Lu Gomes (*1950 - +2018)
Conheci o Lu Gomes nos anos 1970. Eu estudava Jornalismo na FAAP e vivia intensamente a vida universitária, criando parcerias e desenvolvendo projetos pessoais com quem estivesse disposto a sacudir a vida. Um desses projetos foi a Boca, uma revista "underground" de quadrinhos. Eu tinha uma ideia de fazer uma história que satirizasse o universo Disney e procurava um desenhista. Um amigo, Gilberto Epstein, me indicou o desenhista Lu Gomes.

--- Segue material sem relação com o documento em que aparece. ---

/-- `TMP_GPR` and the size taken off give the end of the frame back (R155, D10). -/
theorem tmpGpr_toNat_add (s : State) (pa : PhysAddr) :
    ((tmpGpr s pa).toNat + s.platform.gprsgxSize) % (if s.lp.mode64 then 2 ^ 64 else 2 ^ 32)
      = ((tmpSsa s pa).toNat + 4096 * (secsAt s pa).ssaframesize.toNat) % (if s.lp.mode64 then 2 ^ 64 else 2 ^ 32) := by
  rw [tmpGpr, truncXlen_toNat_add_mod, sub_add_cancel]
  exact truncXlen_toNat_of_eq_ofNat (by simp [frameBytes_eq_ofNat, BitVec.ofNat_add])

theorem gprEnd_toNat (s : State) (pa : PhysAddr) :
    (gprEnd s pa).toNat
      = ((tmpGpr s pa).toNat + (s.platform.gprsgxSize - 1)) % (if s.lp.mode64 then 2 ^ 64 else 2 ^ 32) :=
  truncXlen_toNat_of_eq_ofNat (by simp [BitVec.ofNat_add])

theorem tmpTarget_toNat (s : State) (pa : PhysAddr) :
    (tmpTarget s pa).toNat
      = ((tcsAt s pa).oentry.toNat + (secsAt s pa).baseaddr.toNat) % (if s.lp.mode64 then 2 ^ 64 else 2 ^ 32) :=
  truncXlen_add_toNat _ _ _

theorem tmpFsLimit_toNat (s : State) (pa : PhysAddr) :
    (tmpFsLimit s pa).toNat =
      ((tcsAt s pa).ofsbase.toNat + (secsAt s pa).baseaddr.toNat + (tcsAt s pa).fslimit.toNat)
        % (if s.lp.mode64 then 2 ^ 64 else 2 ^ 32) :=
  truncXlen_toNat_of_eq_ofNat (by simp [BitVec.ofNat_add])

theorem tmpGsLimit_toNat (s : State) (pa : PhysAddr) :
    (tmpGsLimit s pa).toNat =
      ((tcsAt s pa).ogsbase.toNat + (secsAt s pa).baseaddr.toNat + (tcsAt s pa).gslimit.toNat)
        % (if s.lp.mode64 then 2 ^ 64 else 2 ^ 32) :=
  truncXlen_toNat_of_eq_ofNat (by simp [BitVec.ofNat_add])

/-- Settles O27: each is `truncXlen` of a 64-bit sum, which stands for the exact sum modulo 2^64. -/
theorem addressesWrapAtXlen : Obligations.AddressesWrapAtXlen := by
  rintro s pa _ rfl
  exact ⟨linear_toNat _, rfl, tmpSsa_toNat s pa, truncXlen_toNat_lt _ _, tmpGpr_toNat_add s pa, gprEnd_toNat s pa,
    tmpTarget_toNat s pa, truncXlen_add_toNat _ _ _, truncXlen_add_toNat _ _ _,
    fun _ => ⟨tmpFsLimit_toNat s pa, tmpGsLimit_toNat s pa⟩⟩

end Sys2Proof.Machine

/-! ## Where a proposed segment base or the entry point faults -/

namespace Sys2Proof.Machine

open Sys2Proof.Safety

/-- A stage that raises one fault only raises it when it does not pass. -/
theorem eq_error_of_ne_ok {x : Except Fault Unit} {f : Fault} (hraises : ∀ g, x = .error g → g = f) (h : x ≠ .ok ()) :
    x = .error f := by
  cases hx : x with
  | ok u => exact absurd hx h
  | error g => rw [hraises g hx]

/-- The XSAVE area's pages are as item 13 of R265 demands when the loop over them passes. -/
theorem xsavePagesOk_iff (s : State) (pa : PhysAddr) :
    (∃ pages, checkXsavePages s pa 0 (ssaPages s pa) = .ok pages) ↔ XsavePagesOk s pa := by
  simp only [checkXsavePages_ok_iff, Nat.zero_add, XsavePagesOk]

/-- What the check phase raises: the fault of its first stage that fails, in the order of R116 (R230). -/
theorem checkPhase_eq_error_iff (s : State) (f : Fault) :
    checkPhase s = .error f ↔
      checkEnclu s.lp = .error f
      ∨ DispatchOk s.lp ∧ (checkSegments s.lp = .error f
      ∨ SegmentsOk s.lp ∧ (checkTcsPage s = .error f
      ∨ ∃ pa, TcsPageOk s pa ∧ (checkTcsFields s pa = .error f
      ∨ TcsFieldsOk s pa ∧ (checkXsavePages s pa 0 (ssaPages s pa) = .error f
      ∨ XsavePagesOk s pa ∧ (checkGprArea s pa = .error f
      ∨ ∃ g, GprAreaOk s pa g ∧ checkEntryPoint s pa = .error f))))) := by
  unfold checkPhase
  simp only [unit_bind_eq_error_iff, bind_eq_error_iff (α := PhysAddr), bind_eq_error_iff (α := List PhysAddr), checkEnclu_eq_ok_iff,
    checkSegments_eq_ok_iff, checkTcsPage_eq_ok_iff, checkTcsFields_eq_ok_iff, checkGprArea_eq_ok_iff, pure, Except.pure, reduceCtorEq,
    and_false, or_false, exists_and_right, ← xsavePagesOk_iff, ssaPages]

/-- Fields of the TCS or of the SECS that are not as R134 to R148 demand raise `#GP(0)`. -/
theorem checkTcsFields_of_not_tcsFieldsOk {s : State} {pa : PhysAddr} (h : ¬TcsFieldsOk s pa) :
    checkTcsFields s pa = .error gp0 :=
  eq_error_of_ne_ok (fun _ => checkTcsFields_error) fun hok => h ((checkTcsFields_eq_ok_iff s pa).1 hok)

/-- A target that is not as R159 demands raises `#GP(0)`. -/
theorem checkEntryPoint_of_not_targetOk {s : State} {pa : PhysAddr} (h : ¬TargetOk s pa) : checkEntryPoint s pa = .error gp0 :=
  eq_error_of_ne_ok (fun _ => checkEntryPoint_error) fun hok => h ((checkEntryPoint_eq_ok_iff s pa).1 hok).1

theorem tmpFsBase_of_mode64 {s : State} (hmode : s.lp.mode64 = true) (pa : PhysAddr) :
    tmpFsBase s pa = (tcsAt s pa).ofsbase + (secsAt s pa).baseaddr := by
  rw [tmpFsBase, hmode, truncXlen_true]

theorem tmpGsBase_of_mode64 {s : State} (hmode : s.lp.mode64 = true) (pa : PhysAddr) :
    tmpGsBase s pa = (tcsAt s pa).ogsbase + (secsAt s pa).baseaddr := by
  rw [tmpGsBase, hmode, truncXlen_true]

theorem tmpTarget_of_mode64 {s : State} (hmode : s.lp.mode64 = true) (pa : PhysAddr) :
    tmpTarget s pa = (tcsAt s pa).oentry + (secsAt s pa).baseaddr := by
  rw [tmpTarget, hmode, truncXlen_true]

/-- Settles O21: such a base is against item 8 of R265, one of the TCS's fields' conditions. -/
theorem nonCanonicalSegmentBaseFaults : Obligations.NonCanonicalSegmentBaseFaults := by
  intro s pa hleaf hdispatch hsegments hpage hmode hbad
  have hnot : ¬TcsFieldsOk s pa := by
    rintro ⟨-, -, hfsgs, -⟩
    obtain ⟨hfs, hgs⟩ := hfsgs.2 hmode
    rw [tmpFsBase_of_mode64 hmode] at hfs
    rw [tmpGsBase_of_mode64 hmode] at hgs
    exact hbad.elim (absurd hfs) (absurd hgs)
  exact execEncluEenter_of_error hleaf
    ((checkPhase_eq_error_iff s gp0).2 (.inr ⟨hdispatch, .inr ⟨hsegments, .inr ⟨pa, hpage,
      .inl (checkTcsFields_of_not_tcsFieldsOk hnot)⟩⟩⟩))

/-- Settles O24: such a target is against item 15 of R265, in the mode's own half of it. -/
theorem entryPointFaults : Obligations.EntryPointFaults := by
  intro s pa g hleaf hdispatch hsegments hpage hfields hxsave hgpr hbad
  have hnot : ¬TargetOk s pa := by
    rintro ⟨h64, h32⟩
    rcases hbad with ⟨hmode, hcanonical⟩ | ⟨hmode, hlimit⟩
    · exact hcanonical (tmpTarget_of_mode64 hmode pa ▸ h64 hmode)
    · have htarget := h32 hmode
      simp only [tmpTarget_toNat, hmode, Bool.false_eq_true, if_false] at htarget
      exact absurd htarget (Nat.not_le_of_lt hlimit)
  exact execEncluEenter_of_error hleaf
    ((checkPhase_eq_error_iff s gp0).2 (.inr ⟨hdispatch, .inr ⟨hsegments, .inr ⟨pa, hpage, .inr ⟨hfields, .inr ⟨hxsave,
      .inr ⟨g, hgpr, checkEntryPoint_of_not_targetOk hnot⟩⟩⟩⟩⟩⟩))

end Sys2Proof.Machine

/-! ## What an entry does to memory and to the linear context -/

namespace Sys2Proof.Machine

open Sys2Proof.Safety

/-- Settles O35: the entry's memory is `memAfter`, which changes no byte outside its four fields. -/
theorem entryStoresNowhereElse : Obligations.EntryStoresNowhereElse := by
  intro s pa g henter
  obtain ⟨pages, -, hexec⟩ := exec_of_enterable henter
  refine ⟨_, hexec, fun a hnot => ?_⟩
  rw [commit_mem]
  exact byte_memAfter_of_outside s _ hnot

/-- With nothing cached, a page is translated by the paging structures (R41, R72). -/
theorem translatePage_of_linearContext_nil {s : State} (h : s.lp.linearContext = []) (la : LinAddr) (acc : Access) :
    translatePage s la acc = walk s.platform la acc := by
  rw [translatePage, h, cachedFrame]

/-- Settles O40: `lpAfter` empties the linear context, and the entry keeps the platform. -/
theorem entryFlushesLinearContext : Obligations.EntryFlushesLinearContext := by
  intro s pa g henter
  obtain ⟨pages, -, hexec⟩ := exec_of_enterable henter
  exact ⟨_, hexec, rfl, fun la acc => translatePage_of_linearContext_nil rfl la acc⟩

/-! ### The four stores at linear addresses -/

/-- A field of a structure, within the page of the structure's start, is stored by a `MemWrite` at its linear address, whatever was
stored before: the translation reads no memory (R75, log 4). -/
theorem memWrite_field {s : State} {la : LinAddr} {pa : PhysAddr} {f : Config.Field} (m : Memory) (v : Word)
    (h : Machine.translate s la .readWrite = .ok pa) (hf : la.toNat % 4096 + f.offset < 4096) :
    memWrite { s with mem := m } (la + BitVec.ofNat 64 f.offset) f.bytes v.toNat
      = .ok { s with mem := Memory.writeField m pa f v } :=
  (memWrite_eq_ok_iff _ _ _ _ _).2 ⟨fieldAt pa f.offset, translate_add h hf, rfl⟩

Arte da HQ "Os Porões de Patrópolis", na revista Boca |
Com o tempo percebi que o Lu era ainda melhor do que aparentava à primeira vista. Muito criativo, combinava dois talentos - desenhava e escrevia. Eu logo passei a ser uma espécie de sparring dele, sempre exigindo que ele se superasse no que fazia de melhor. O Lu revelou-se ainda um músico com coragem para se apresentar no palco do antigo Lira Paulistana ao lado de Roberto Navarro e Regina Rheda, com a banda Esquadrilha da Fumaça. E virou ator no curta O Grotão (dirigido por Flávio Del Carlo em 1980), A Festa (de Ugo Giorgetti, 1989) e vários comerciais.
Arte de Lu Gomes |
A partir dos anos 1990, 0 Lu partiu para uma surpreendente carreira jornalística. Foi editor no Jornal da Tarde e na revista IstoÉ. Fez matérias sobre uma de suas paixões, a aviação militar. Colaborou também com publicações da editora Abril, especialmente a Playboy.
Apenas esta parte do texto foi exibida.